WORK ORDER | Where the listing below reaches the line containing "0), .ibrev (d1", start writing out lines exactly, and stop once the line containing "def floatWords : List" has been written.

RECORDS TO USE Block Start

-- ==== Sys2Proof/Tests/Slice0.lean ====
section
/-! SUPPORT. Tests: words of the spec decoded, ill-formed terms refused, single steps, and for every statement a concrete state and
operands that meet its hypotheses. -/

namespace Sys2Proof.Tests

open Sys2Proof Sys2Proof.Machine

set_option Elab.async false

/-! ## Words to test with -/

/-- Always executed, outside a hold region. -/
def hd : Head := ⟨false, false, 7⟩
def v (r : BitVec 7) : Opnd := .v r
/-- A small immediate, a mask name or a predicate name. -/
def im (x : BitVec 5) : Opnd := .imm x
def fw (d a b c : Opnd) (ty : Ty) (mods : BitVec 12) : FWord := ⟨hd, false, d, a, b, c, ty, mods⟩
def iw (d a : Opnd) (k : BitVec 32) : IWord := ⟨hd, false, d, a, false, k⟩
def mw (d a : Opnd) (width space : BitVec 3) : MWord := ⟨hd, false, d, a, 0, width, space, false, 0, false, 0, 0⟩

/-! ## A state in which a word issues -/

/-- The word placed, with its path standing at it. -/
def at_ (i : Instr) : State :=
  { State.reset.withFetchWord 64 (((encode i).getD 0).toNat) with issue := [], cur := some loadCur }

/-- Whether a word issues. -/
def issuesNow (s : State) (i : Instr) (ck : Path → Checks) : Bool :=
  match info i, s.path with
  | some n, some x => s.readyWord i n x && (s.ctx x.ctx).dbg.breakAt x.cur.pc == none && (s.firstTrap i x n (ck x)).isNone
      && !(x.exec n.head).isEmpty
  | _, _ => false

theorem issues_of {s : State} {i : Instr} {ck : Path → Checks} (h : issuesNow s i ck = true) :
    ∃ nfo x, Issues s i nfo x (ck x) := by
  unfold issuesNow at h
  split at h
  · next n x hn hx =>
    simp only [Bool.and_eq_true, beq_iff_eq, Option.isNone_iff_eq_none, Bool.not_eq_true', List.isEmpty_eq_false_iff] at h
    exact ⟨n, x, hn, hx, h.1.1.1, h.1.1.2, h.1.2, h.2⟩
  · cases h

/-- Every word of a list issues with no further checks. -/
def allIssue (l : List Instr) : Bool := l.all (fun i => isWord i && formOk i && issuesNow (at_ i) i (fun _ => {}))

abbrev N : Opnd := .none
def d3 (t : Ty) (m : BitVec 12) : FWord := fw (v 10) (v 1) (v 2) (v 3) t m
def d2 (t : Ty) (m : BitVec 12) : FWord := fw (v 10) (v 1) (v 2) N t m
def d1 (t : Ty) (m : BitVec 12) : FWord := fw (v 10) (v 1) N N t m
def bare (m : BitVec 12) : FWord := fw N N N N .b32 m

def integerWords : List Instr :=
  [.iadd (d2 .i32 0), .isub (d2 .i32 0), .imul (d2 .i32 0), .imad (d3 .i32 0), .imin (d2 .i32 0), .imax (d2 .i32 0), .iabs (d1 .i32 0),
   .ineg (d1 .i32 0), .imulhi (d2 .i32 0), .iaddc (d2 .n32 0x38), .isubb (d2 .n32 0x38), .icmp (d2 .i32 0), .ipopc (d1 .b32 0),
   .iclz (d1 .b32 0), .ibrev (d1 .b32 0), .ibfe (d2 .i32 0), .ibfi (d3 .b32 0), .lop (d3 .b32 0x96), .lea (fw (v 10) (v 2) (v 4) N .b64 1),
   .shl (d2 .b32 0), .shr (d2 .b32 0), .sar (d2 .b32 0)]
def immediateWords : List Instr :=
  [.iaddImm (iw (v 10) (v 1) 5), .isubImm (iw (v 10) (v 1) 5), .imulImm (iw (v 10) (v 1) 5), .iminImm (iw (v 10) (v 1) 5),
   .imaxImm (iw (v 10) (v 1) 5), .imulhiImm (iw (v 10) (v 1) 5), .leaImm (iw (v 10) (v 2) 5), .shlImm (iw (v 10) (v 1) 5),
   .shrImm (iw (v 10) (v 1) 5), .sarImm (iw (v 10) (v 1) 5), .movi (iw (v 10) N 5), .faddImm (iw (v 10) (v 1) 5),
   .fmulImm (iw (v 10) (v 1) 5), .fminImm (iw (v 10) (v 1) 5), .fmaxImm (iw (v 10) (v 1) 5)]
def moveWords : List Instr :=
  [.nop (bare 0), .sel (d2 .b32 0), .mov (d1 .b32 0), .movSpecial (fw (v 10) N N N .b32 4), .movSpecial (fw (v 10) N N N .b32 0x13),
   .plop (fw N (im 16) (im 17) (im 18) .b32 0x080), .pmovToReg (fw (v 10) N N N .b32 0x7F), .pmovFromReg (fw N (v 1) N N .b32 0x47F),
   .pmovPred (fw (v 10) N N N .b32 0x800)]
def floatWords : List Instr :=
  [.fadd (d2 .f32 0), .fsub (d2 .f32 0), .fmul (d2 .f32 0), .ffma (d3 .f32 0), .fmin (d2 .f32 0), .fmax (d2 .f32 0), .fabs (d1 .f32 0),
   .fneg (d1 .f32 0), .fclass (d1 .f32 0), .frnd (d1 .f32 0), .fcmp (d2 .f32 0), .fcvt (d1 .f32 0x20), .frcp (d1 .f32 0), .frsq (d1 .f32 0),
   .fsqrt (d1 .f32 0), .fexp2 (d1 .f32 0), .flog2 (d1 .f32 0), .ftanh (d1 .f32 0), .npack (fw (v 10) (v 4) (im 16) N .e4m3 0),
   .nunpk (fw (v 8) (v 1) (im 16) N .e4m3 0), .nscale (fw (v 10) (v 4) N N .e4m3 0)]
def groupWords : List Instr :=
  [.gshfl (d2 .b32 0), .gbfly (d2 .b32 0), .gred (d1 .i32 0), .gscan (d1 .i32 0), .gvote (d1 .b32 0), .gmatch (d1 .b32 0), .grank (d1 .b32 0)]
def maskWords : List Instr :=
  [.join (fw N (im 16) N N .b32 0), .leave (fw N (im 16) N N .b32 0), .kwait (fw N (im 16) N N .b32 0), .kmov (fw N (im 16) N (im 27) .b32 0),
   .kand (fw N (im 16) (im 17) (im 27) .b32 0), .kor (fw N (im 16) (im 17) (im 27) .b32 0), .krd (fw (v 10) (im 27) N N .b32 0)]
def controlWords : List Instr :=
  [.yield (bare 0), .exit (bare 0), .bkpt (bare 0), .trap (fw N (im 16) N N .b32 0), .switch (fw N (v 1) N N .b32 0),
   .time (fw (v 10) N N N .b64 0)]
def memoryWords : List Instr :=
  [.ld (mw (v 10) (v 2) 2 0), .lds (mw (v 10) (v 1) 2 1), .lda (mw (v 10) (v 2) 2 2), .ldb (mw (v 10) (v 2) 7 0), .ldb (mw (v 10) (v 1) 7 1),
   .st (mw (v 10) (v 2) 2 0), .sts (mw (v 10) (v 1) 2 1), .pref (mw N (v 2) 0 0), .phasePub (bare 1), .phaseRef (bare 2), .phase (bare 3),
   .fence (bare 0), .wake (fw N (v 2) N N .b32 0), .waitv (fw (v 10) (v 2) (v 4) N .b32 0)]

RECORDS TO USE Block End

OUTPUT BELOW |
   .iclz (d1 .b32 0), .ibrev (d1 .b32 0), .ibfe (d2 .i32 0), .ibfi (d3 .b32 0), .lop (d3 .b32 0x96), .lea (fw (v 10) (v 2) (v 4) N .b64 1),
   .shl (d2 .b32 0), .shr (d2 .b32 0), .sar (d2 .b32 0)]
def immediateWords : List Instr :=
  [.iaddImm (iw (v 10) (v 1) 5), .isubImm (iw (v 10) (v 1) 5), .imulImm (iw (v 10) (v 1) 5), .iminImm (iw (v 10) (v 1) 5),
   .imaxImm (iw (v 10) (v 1) 5), .imulhiImm (iw (v 10) (v 1) 5), .leaImm (iw (v 10) (v 2) 5), .shlImm (iw (v 10) (v 1) 5),
   .shrImm (iw (v 10) (v 1) 5), .sarImm (iw (v 10) (v 1) 5), .movi (iw (v 10) N 5), .faddImm (iw (v 10) (v 1) 5),
   .fmulImm (iw (v 10) (v 1) 5), .fminImm (iw (v 10) (v 1) 5), .fmaxImm (iw (v 10) (v 1) 5)]
def moveWords : List Instr :=
  [.nop (bare 0), .sel (d2 .b32 0), .mov (d1 .b32 0), .movSpecial (fw (v 10) N N N .b32 4), .movSpecial (fw (v 10) N N N .b32 0x13),
   .plop (fw N (im 16) (im 17) (im 18) .b32 0x080), .pmovToReg (fw (v 10) N N N .b32 0x7F), .pmovFromReg (fw N (v 1) N N .b32 0x47F),
   .pmovPred (fw (v 10) N N N .b32 0x800)]
def floatWords : List Instr :=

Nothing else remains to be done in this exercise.